Just because something is made in a particular way doesn’t mean that it is defined by that process. Most babies enter the world head-first, and yet the handstand is not our default mode of existence.

I put it to you that the method of production does not determine the specifications of a product; rather, it is the other way round.

If McVitie’s specified that the chocolate be on the bottom of the biscuit and then built their factory in accordance with that specification – which, according to the answer on Facebook, does not appear to the case – then that would be fine.

It would be utterly ludicrous, but in terms of commitment to an ideology, ultimately fine.

Except it wouldn’t be fine, because why the fuck would the chocolate be on the bottom of the biscuit? In which happy kingdom of thought does that pass for logic? Just look at this for one minute.

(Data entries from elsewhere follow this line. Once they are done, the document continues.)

-- ==== Sys2Proof/Laws/Memory.lean ====
section
/-! SUPPORT. The laws of memory as data: read after write, and that every operation keeps the canonical form. -/

namespace Sys2Proof.Machine

@[simp] theorem Memory.read_nil (a : Nat) : Memory.read [] a = Memory.unlisted := rfl

theorem Memory.read_cons (c : Host.Cell) (m : Memory) (a : Nat) :
    Memory.read (c :: m) a = if c.1 = a then c.2 else Memory.read m a := rfl

theorem Memory.read_remove (m : Memory) (a b : Nat) :
    (Memory.remove m a).read b = if b = a then Memory.unlisted else m.read b := by
  induction m with
  | nil => simp [Memory.remove]
  | cons c m ih =>
    unfold Memory.remove at ih ⊢
    by_cases h : c.1 = a
    · simp only [List.filter_cons, h, ne_eq, not_true_eq_false, decide_false, Bool.false_eq_true, if_false, ih,
        Memory.read_cons]
      by_cases hb : b = a
      · simp [hb]
      · simp [hb, Ne.symm hb]
    · simp only [List.filter_cons, h, ne_eq, not_false_eq_true, decide_true, if_true, Memory.read_cons, ih]
      by_cases hb : b = a
      · simp [hb, h]
      · simp [hb]

theorem Memory.read_insert (m : Memory) (a b : Nat) (v : Byte) (hm : ∀ c ∈ m, c.1 ≠ a) :
    (Memory.insert a v m).read b = if b = a then v else m.read b := by
  induction m with
  | nil => simp only [Memory.insert, Memory.read_cons, Memory.read_nil, eq_comm]
  | cons c m ih =>
    have hc : c.1 ≠ a := hm c (by simp)
    unfold Memory.insert
    split
    · simp only [Memory.read_cons, eq_comm]
    · rw [Memory.read_cons, ih fun d hd => hm d (by simp [hd]), Memory.read_cons]
      by_cases hb : b = a
      · simp [hb, hc]
      · simp [hb]

/-- Read after write, at every address. -/
theorem Memory.read_write (m : Memory) (a b : Nat) (v : Byte) :
    (Memory.write m a v).read b = if b = a then v else m.read b := by
  unfold Memory.write
  split
  · next h => rw [Memory.read_remove, h]
  · rw [Memory.read_insert, Memory.read_remove]
    · by_cases hb : b = a <;> simp [hb]
    · intro c hc
      simp only [Memory.remove, List.mem_filter, decide_eq_true_eq] at hc
      exact hc.2

@[simp] theorem Memory.read_write_same (m : Memory) (a : Nat) (v : Byte) : (Memory.write m a v).read a = v := by
  simp [Memory.read_write]

theorem Memory.read_write_ne (m : Memory) {a b : Nat} (v : Byte) (h : b ≠ a) :
    (Memory.write m a v).read b = m.read b := by simp [Memory.read_write, h]

/-! ## The canonical form -/

theorem Memory.wfFrom_cons {lo : Nat} {c : Host.Cell} {m : Memory} :
    Memory.wfFrom lo (c :: m) = true ↔
      lo ≤ c.1 ∧ c.1 < 65536 ∧ c.2 ≠ Memory.unlisted ∧ Memory.wfFrom (c.1 + 1) m = true := by
  simp only [Memory.wfFrom, Bool.and_eq_true, decide_eq_true_eq, and_assoc]

theorem Memory.wfFrom_mono {lo lo' : Nat} {m : Memory} (h : lo' ≤ lo) (hm : Memory.wfFrom lo m = true) :
    Memory.wfFrom lo' m = true := by
  cases m with
  | nil => rfl
  | cons c m =>
    rw [Memory.wfFrom_cons] at hm ⊢
    exact ⟨h.trans hm.1, hm.2⟩

theorem Memory.wfFrom_remove {lo : Nat} {m : Memory} (a : Nat) (hm : Memory.wfFrom lo m = true) :
    Memory.wfFrom lo (m.remove a) = true := by
  induction m generalizing lo with
  | nil => rfl
  | cons c m ih =>
    rw [Memory.wfFrom_cons] at hm
    unfold Memory.remove at ih ⊢
    by_cases h : c.1 = a
    · simp only [List.filter_cons, h, ne_eq, not_true_eq_false, decide_false, Bool.false_eq_true, if_false]
      exact Memory.wfFrom_mono (by omega) (ih hm.2.2.2)
    · simp only [List.filter_cons, h, ne_eq, not_false_eq_true, decide_true, if_true]
      rw [Memory.wfFrom_cons]
      exact ⟨hm.1, hm.2.1, hm.2.2.1, ih hm.2.2.2⟩

theorem Memory.wfFrom_insert {lo a : Nat} {v : Byte} {m : Memory} (hlo : lo ≤ a) (ha : a < 65536)
    (hv : v ≠ Memory.unlisted) (hm : Memory.wfFrom lo m = true) (hn : ∀ c ∈ m, c.1 ≠ a) :
    Memory.wfFrom lo (Memory.insert a v m) = true := by
  induction m generalizing lo with
  | nil => simp [Memory.insert, Memory.wfFrom, hlo, ha, hv]
  | cons c m ih =>
    rw [Memory.wfFrom_cons] at hm
    have hc : c.1 ≠ a := hn c (by simp)
    unfold Memory.insert
    split
    · next h =>
      rw [Memory.wfFrom_cons, Memory.wfFrom_cons]
      exact ⟨hlo, ha, hv, by omega, hm.2⟩
    · rw [Memory.wfFrom_cons]
      exact ⟨hm.1, hm.2.1, hm.2.2.1, ih (by omega) hm.2.2.2 fun d hd => hn d (by simp [hd])⟩

/-- A write keeps the canonical form. -/
theorem Memory.wf_write {m : Memory} {a : Nat} (v : Byte) (ha : a < 65536) (hm : m.wf = true) :
    (m.write a v).wf = true := by
  unfold Memory.write
  split
  · exact Memory.wfFrom_remove a hm
  · next hv =>
    refine Memory.wfFrom_insert (Nat.zero_le a) ha hv (Memory.wfFrom_remove a hm) ?_
    intro c hc
    simp only [Memory.remove, List.mem_filter, decide_eq_true_eq] at hc
    exact hc.2

/-- A write at an address of the machine keeps the canonical form. -/
theorem Memory.wf_write_word {m : Memory} (a : Word) (v : Byte) (hm : m.wf = true) :
    (m.write a.toNat v).wf = true := Memory.wf_write v a.isLt hm

/-- What is below every entry reads as unlisted. -/
theorem Memory.read_of_wfFrom_lt {lo b : Nat} {m : Memory} (hm : Memory.wfFrom lo m = true) (hb : b < lo) :
    m.read b = Memory.unlisted := by
  induction m generalizing lo with
  | nil => rfl
  | cons c m ih =>
    rw [Memory.wfFrom_cons] at hm
    rw [Memory.read_cons, if_neg (by omega)]
    exact ih hm.2.2.2 (by omega)

/-- A load of consecutive bytes keeps the canonical form. -/
theorem Memory.wf_load {m : Memory} {a : Nat} {bs : List Byte} (h : a + bs.length ≤ 65536) (hm : m.wf = true) :
    (Memory.load a bs m).wf = true := by
  induction bs generalizing a m with
  | nil => exact hm
  | cons b bs ih =>
    simp only [List.length_cons] at h
    exact ih (by omega) (Memory.wf_write b (by omega) hm)

/-- What a load of consecutive bytes leaves at an address. -/
theorem Memory.read_load (bs : List Byte) (m : Memory) (a b : Nat) :
    (Memory.load a bs m).read b = if h : a ≤ b ∧ b < a + bs.length then bs[b - a]'(by omega) else m.read b := by
  induction bs generalizing a m with
  | nil =>
    simp only [Memory.load, List.length_nil]
    rw [dif_neg (by omega)]
  | cons c bs ih =>
    simp only [Memory.load, ih, Memory.read_write, List.length_cons]
    by_cases h1 : b = a
    · subst h1
      simp
    · by_cases h2 : a + 1 ≤ b ∧ b < a + 1 + bs.length
      · rw [dif_pos h2, dif_pos (by omega)]
        have : b - a = (b - (a + 1)) + 1 := by omega
        simp [this]
      · rw [dif_neg h2, dif_neg (by omega), if_neg h1]

end Sys2Proof.Machine
end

Look how beautiful that looks. Look at the shine, the texturing, the perky peaks and inviting troughs of the layered chocolate. Who in their right mind thinks that belongs on the bottom, hidden from sight?

Moreover, chocolate has a tendency to melt, and if you’re on a deep-dive into the packet, this can get your fingers all mucky. You can hold a biscuit by the bottom, but you can’t hold it by the top, so if you’re trying not to get covered in chocolate, you want the bit in contact with your hands to be chocolate-free.

Aesthetically and ergonomically, there is no reason for the chocolate to be on the bottom of a chocolate biscuit. It doesn’t make sense, and we’re not having it.

McVitie’s, you’re overruled.

*I know the prosecution goes before the defence in court, but it didn’t fit with the metaphor I was using, so fuck off.